Group research

The structure and the correct organization of each tissue component determine the functionality of each organ in our body. Tissue architecture is ensured by a perfect equilibrium between each cell, its neighbors, and the physical environment. In particular, this is tightly regulated in epithelia that are constantly renewed through our lives thanks to stem cells and progenitors able to regenerate entire tissues. Stem cells cancan renew and differentiate in other cell types and sense and cope with different external cues. Specifically, we focus on mechanobiology, which studies mechanisms converting physical lines into chemical signals by mechanotransduction.

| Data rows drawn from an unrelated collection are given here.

def collSpec (coll flags stream : Nat) (step : W32) (src dst seg : Nat) : List Byte :=
  leBytes 2 coll ++ leBytes 1 flags ++ leBytes 1 stream ++ leBytes 4 step.toNat ++ leBytes 5 (src + dst * 2 ^ 20) ++ leBytes 3 seg

def State.countTx (s : State) (n : Nat) : State := { s with coll := { s.coll with segTx := s.coll.segTx + BitVec.ofNat 64 n } }
def State.countRx (s : State) : State := { s with coll := { s.coll with segRx := s.coll.segRx + 1 } }

/-- A request. `seg` is 0 for the whole answer, or one more than the segment that is asked for again (R321). -/
def State.sendReq (s : State) (k coll : Nat) (step : W32) (cls : Nat) (comp : Bool) (q : SegKey) (seg node : Nat) : State :=
  let j := (s.job k).info
  (s.countTx 1).postOut 5 cls false 0 node j.tenant j.slot
    (collSpec coll (1 + 4 * b2n comp) q.stream step q.src q.dst seg) [] (.seg k coll step { q with seg := reqSeg })

/-- One segment of an answer in a traffic class; a compressed segment with a damaged block is sent with poison (R321). -/
def State.sendSeg (s : State) (i : CollInst) (e : CollEntry) (q : SegKey) (node seg cls : Nat) : State :=
  let j := (s.job i.job).info
  let r := s.answerBytes i e q (seg * e.segSize) (s.segLen i.job e q seg)
  let s := s.noteAnswer i e q (seg * e.segSize) (s.segLen i.job e q seg)
  let bad := if e.compressed && e.op == 1 then
      ((List.range (r.1.length / 144)).filter (fun b =>
        (blockWidths ((r.1.drop (144 * b)).take 144) (q.dst * (e.partLen / 256) + 28 * seg + b)).isNone)).length
    else 0
  let die := match i.issue q.src with
    | some x => (match s.physOf j.tenant x.leaf with
      | some a => dieOf a
      | none => 0)
    | none => 0
  let s := if bad = 0 then s else
    { s with cz := Sp.upd CzDie.reset s.cz die (fun d => { d with damaged := satAdd32 d.damaged bad }) }
  let last := b2n (seg + 1 == s.segCount i.job e q)
  (s.countTx 1).postOut 5 cls (r.2 || bad != 0) (seg % 16) node j.tenant j.slot
    (collSpec i.coll (2 * last + 4 * b2n e.compressed) q.stream i.step q.src q.dst seg) r.1 (.seg i.job i.coll i.step { q with seg := seg })

/-! ### Compressions (R310, R317) -/

/-- The `n`-th block of a controller. -/
def CzRun.blockOf (c n : Nat) : Nat := 4 * (n / 4 * 8 + c) + n % 4
/-- Whether a block's group has been written. -/
def CzRun.written (r : CzRun) (b : Nat) : Bool :=
  let g := b / 4
  let last := min (4 * g + 3) (r.blocks - 1)
  decide (4 * (g / 8) + last % 4 < r.groups.getD (g % 8) 0)
def CzRun.done (r : CzRun) : Bool := (List.range 8).all (fun c => decide (r.blocks ≤ CzRun.blockOf c (r.groups.getD c 0)))

def State.czAt (s : State) (d : Nat) : CzDie := Sp.get CzDie.reset s.cz d
def State.updCz (s : State) (d : Nat) (f : CzDie → CzDie) : State := { s with cz := Sp.set CzDie.reset s.cz d (f (s.czAt d)) }

/-- R310, R323: checks of a compression descriptor. -/
def descOk (d : Entry) : Bool :=
  entryField d 0 6 % 4 == 0 && entryField d 6 6 % 4 == 0 && entryField d 12 6 % 64 == 0 && entryField d 18 1 % 4 != 3 &&
    entryField d 18 1 / 8 == 0 && entryField d 19 1 / 16 == 0 && entryField d 23 1 == 0 && entryField d 24 4 / 2 ^ 20 == 0 &&
    entryField d 28 8 % 256 == 0 && entryField d 36 8 != 0 && decide (entryField d 36 8 ≤ 2 ^ 40) &&
    decide (entryField d 28 8 + entryField d 36 8 ≤ 2 ^ 44) && entryField d 44 20 == 0

/-- Every page of a virtual range lies in tier 1 on one die. -/
def State.rangeOnDie (s : State) (tn va n die : Nat) : Bool :=
  (List.range ((va + n - 1) / 65536 - va / 65536 + 1)).all (fun i => match (s.pageOf tn ((va / 65536 + i) * 65536)).2.dest with
    | .tier1 f _ => f / dieFrames == die
    | _ => false)

/-- The residual tensor, slot and offset that a residual address names (R314). -/
def State.residAt (s : State) (k shard va : Nat) : Option (TensorRec × Nat × Nat) :=
  ((s.residuals k).find? (fun t => decide (t.va ≤ va) && decide (va < t.va + t.size * pageSize) &&
      ((s.job k).heldBy s.self).contains shard)).map
    (fun t => (t, (s.job k).slotOf shard, va - t.va))

/-- Home die of a compression: that of its leaf. -/
def State.descDie (s : State) (k : Nat) (d : Entry) : Nat :=
  match s.physOf (s.tn k) (entryField d 0 6) with
  | some a => dieOf a
  | none => 0

/-- The leaf values and the residual words of a descriptor, all of them, lie in tier-1 pages of one home die (R310). -/
def State.descPlaced (s : State) (k : Nat) (d : Entry) : Bool :=
  let n := 4 * entryField d 36 8
  let die := s.descDie k d
  match s.residAt k (entryField d 24 4) (entryField d 6 6) with
  | some (t, slot, off) =>
    s.rangeOnDie (s.tn k) (entryField d 0 6) n die && decide (off + n ≤ t.size * pageSize) &&
      (List.range ((off + n - 1) / pageSize - off / pageSize + 1)).all (fun i =>
        match s.partFrame (s.tn k) (s.job k).info.job t.id slot (off / pageSize + i) with
        | some f => f / dieFrames == die
        | none => false)
  | none => false

/-- The leaf that a descriptor names (R310, R314). -/
def State.descLeaf (s : State) (k : Nat) (d : Entry) : Leaf :=
  let at_ := (s.residAt k (entryField d 24 4) (entryField d 6 6)).map (fun r => (r.1.id, r.2.2))
  ⟨entryField d 24 4, entryField d 20 3, entryField d 28 8, entryField d 36 8, (at_.getD (0, 0)).1, (at_.getD (0, 0)).2⟩

/-- A leaf that a compression names kept; residual words of it that a takeover restored take their places (log entry 87). -/
def State.nameLeaf (s : State) (k : Nat) (f : Leaf) : State :=
  let lo := residKey f.shard f.tensor f.origin
  let mine (e : Nat) : Bool := decide (lo ≤ e) && decide (e < lo + f.count)
  let u := (s.job k).upd
  (u.restored.filter (fun w => mine w.1)).foldl (fun (s : State) w => match s.leafWord k f (w.1 - lo) with
    | some a => s.wrPhys a (leBytes 4 w.2.1.toNat) w.2.2
    | none => s) (s.updUpd k (fun u => { u with
      leafs := if u.leafs.contains f then u.leafs else u.leafs ++ [f], restored := u.restored.filter (fun w => !mine w.1) }))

The questions we want to address include how tissues remodel their cellular division and cell-fate patterns and how the cell-cell and cell-matrix connections are adjusted to coordinate biological function and collectively react to external stress by activating specific transcription factor programs. We investigate these biological questions in tissues naturally subjected to different mechanical perturbations, such as the skin and the urinary tract. Understanding these fundamental principles will improve our basic understanding and significantly impact the development of new regenerative medicine tools.

Using lineage tracing in mouse models, embryo tissue explants for live imaging during organ formation, and transcriptomic and chromatin profiling at the single-cell level, we study how mechanical stimuli are integrated by the cells and translated into signaling pathways that, provide positional information for cell fate decisions, directly shape tissue architecture.